3. The method as claimed in claim 2, wherein the process of detecting the unwanted figure and small object in the original image specifically includes the following sub-steps:

4. The method for eliminating the unnecessary image people based on the machine learning as claimed in claim 1, wherein the second step specifically comprises: and respectively labeling the small targets of the characters and the gestures detected and extracted in the image, and cutting the marked redundant characters and gestures by using DropBlock to obtain a cut target character image.

5. The method for eliminating the unnecessary image people based on the machine learning as claimed in claim 1, wherein the third step specifically comprises: adopting an edge-linked confrontation type generation network to realize edge generation of fine granularity of the image and internal image restoration; the task of edge generation and image completion is completed through a two-stage network framework, the edge and internal texture of the image are repaired in the first stage, and the color filling and image repair of the whole line framework are completed in the second stage.

6. The method as claimed in claim 5, wherein the first stage of completing the edge and inner texture repairing process for the image comprises: and constructing an image line restorer module, wherein the module comprises an encoder for twice downsampling, eight residual blocks and a deconvolution decoder, the residual blocks use expansion convolution with an expansion factor of 2 to replace regular convolution, and the image line restorer module is used for carrying out texture restoration on the cut target person image.

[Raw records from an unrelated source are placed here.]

-- ==== Sys2Proof/Tests/WitnessFaults.lean ====
section
/-! SUPPORT. For every statement about faults and waits, a concrete state and operands that meet its hypotheses together. -/
open Sys2Proof Sys2Proof.Machine
namespace Sys2Proof.Tests
set_option Elab.async false

theorem handled_of {g : Group} {c : Ctx} (h : (decide (g.landing = none) && decide (c.hdr.kind ≠ 2) && decide (c.hdr.kind ≠ 3)) = true) :
    Handled g c := by
  simpa [Handled, and_assoc] using h

/-! ### Lanes whose values or addresses are not legal, and traces that hold too much -/

/-- Two lanes: lane 0 as in `addressed`, lane 1 with addresses that are not aligned. -/
def twoLanes : Place :=
  let p := addressed fun c => { c with active := 3 }
  let n := { p.n with mask := 3 }
  let g := ((p.g.wv 1 2 0x10101).wv 1 4 0x201).setNode n
  { p with g := g, n := n, s := p.s.setGroup g }

/-- A trace whose header allows nothing to be buffered and no register to be shadowed. -/
def tight : Place := addressed fun c => { c with hdr := { c.hdr with nstore := 0, natom := 0, npost := 0, nshadow := 0 } }

/-- IVMAKE of an empty pair of bounds: lane 0 of `plain` holds 0 and 1 there. -/
def ivBad : Place := placeWith id (fun g => g.wv 0 1 0x3F800000) id id

theorem witness_LaneInstructionsComplete_faults :
    (∃ d, laneSpecOf ivBad.s ivBad.g.nregs (.ivmake { addOp with d := 4 }) = some d ∧ Issues ivBad.s ivBad.g ivBad.n ivBad.c false d.used ∧ d.chk = 0 ∧
      (!d.uni && !(d.lanes ivBad.g ivBad.n ivBad.c).isEmpty && overShadow (d.engaged ivBad.g ivBad.n ivBad.c) d.dst) = false ∧
      Handled ivBad.g ivBad.c ∧ d.runs ivBad.g ivBad.n ivBad.c = false) ∧
    ∃ d, laneSpecOf tight.s tight.g.nregs (.iadd addOp) = some d ∧ Issues tight.s tight.g tight.n tight.c false d.used ∧ d.chk = 0 ∧
      (!d.uni && !(d.lanes tight.g tight.n tight.c).isEmpty && overShadow (d.engaged tight.g tight.n tight.c) d.dst) = true ∧
      d.noMethod = false :=
  ⟨⟨_, rfl, issues_of (by decide +kernel), by decide +kernel, by decide +kernel, handled_of (by decide +kernel), by decide +kernel⟩, _, rfl,
    issues_of (by decide +kernel), by decide +kernel⟩

/-- The code of a store in a lane. -/
def storeCodeAt (p : Place) (x : (MemOp → Instr) × (MemOp → MemForm)) (o : MemOp) (l : Nat) : Nat :=
  if memChk o (x.2 o) p.g.nregs true then storeCode (countCall p.s p.g) p.g (x.2 o) (memAddr p.g p.n o (x.2 o).scratch l) else 6
def storeGood (p : Place) (x : (MemOp → Instr) × (MemOp → MemForm)) (o : MemOp) : List Nat :=
  (memLanes p.g p.c o).filter fun l => storeCodeAt p x o l == 0

def StoreFaults (p : Place) (x : (MemOp → Instr) × (MemOp → MemForm)) (o : MemOp) : Prop :=
  Issues p.s p.g p.n p.c false (memUse o (x.2 o)) ∧ Handled p.g p.c ∧
  (∃ l ∈ memLanes p.g p.c o, storeCodeAt p x o l ≠ 0) ∧
  ∀ l ∈ (if o.u then (if storeGood p x o = [] then [] else lanesOf p.c.active) else storeGood p x o), storeEntries p.c l < p.c.hdr.nstore.toNat
def StoreFull (p : Place) (x : (MemOp → Instr) × (MemOp → MemForm)) (o : MemOp) : Prop :=
  Issues p.s p.g p.n p.c false (memUse o (x.2 o)) ∧
  ∃ l ∈ (if o.u then (if storeGood p x o = [] then [] else lanesOf p.c.active) else storeGood p x o), p.c.hdr.nstore.toNat ≤ storeEntries p.c l

theorem witness_StoresAreBuffered_faults :
    (∀ x ∈ storeForms.zip [memOp, { uniOp with b := 65 }, scratchOp, ivOp, { memOp with sub := 0, d := 511 }], StoreFaults twoLanes x.1 x.2) ∧
    (∀ x ∈ storeForms.zip [memOp, uniOp, scratchOp, ivOp, ivOp], StoreFull tight x.1 x.2) := by
  simp only [storeForms, List.zip_cons_cons, List.zip_nil_right, List.forall_mem_cons]
  refine ⟨⟨⟨issues_of (by decide +kernel), handled_of (by decide +kernel), by decide +kernel⟩,
    ⟨issues_of (by decide +kernel), handled_of (by decide +kernel), by decide +kernel⟩,
    ⟨issues_of (by decide +kernel), handled_of (by decide +kernel), by decide +kernel⟩,
    ⟨issues_of (by decide +kernel), handled_of (by decide +kernel), by decide +kernel⟩,
    ⟨issues_of (by decide +kernel), handled_of (by decide +kernel), by decide +kernel⟩, by simp⟩,
    ⟨issues_of (by decide +kernel), by decide +kernel⟩, ⟨issues_of (by decide +kernel), by decide +kernel⟩,
    ⟨issues_of (by decide +kernel), by decide +kernel⟩, ⟨issues_of (by decide +kernel), by decide +kernel⟩,
    ⟨issues_of (by decide +kernel), by decide +kernel⟩, by simp⟩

7. The method as claimed in claim 5, wherein the second stage of completing the color filling and image inpainting process of the whole line frame includes: constructing a pixel-level generating network architecture, inputting an RGB channel, a mask channel and a texture line channel of a missing edge by a network, taking pixels input by each channel as effective input, and providing a dynamic feature selection mechanism for all position points of all layers; reconstructing by adopting the edge of the incomplete image repaired in the first stage and a background image; and constructing an image restorer by adopting a joint loss function of perception loss and style loss to realize antagonistic fine-grained restoration and completion of the incomplete image.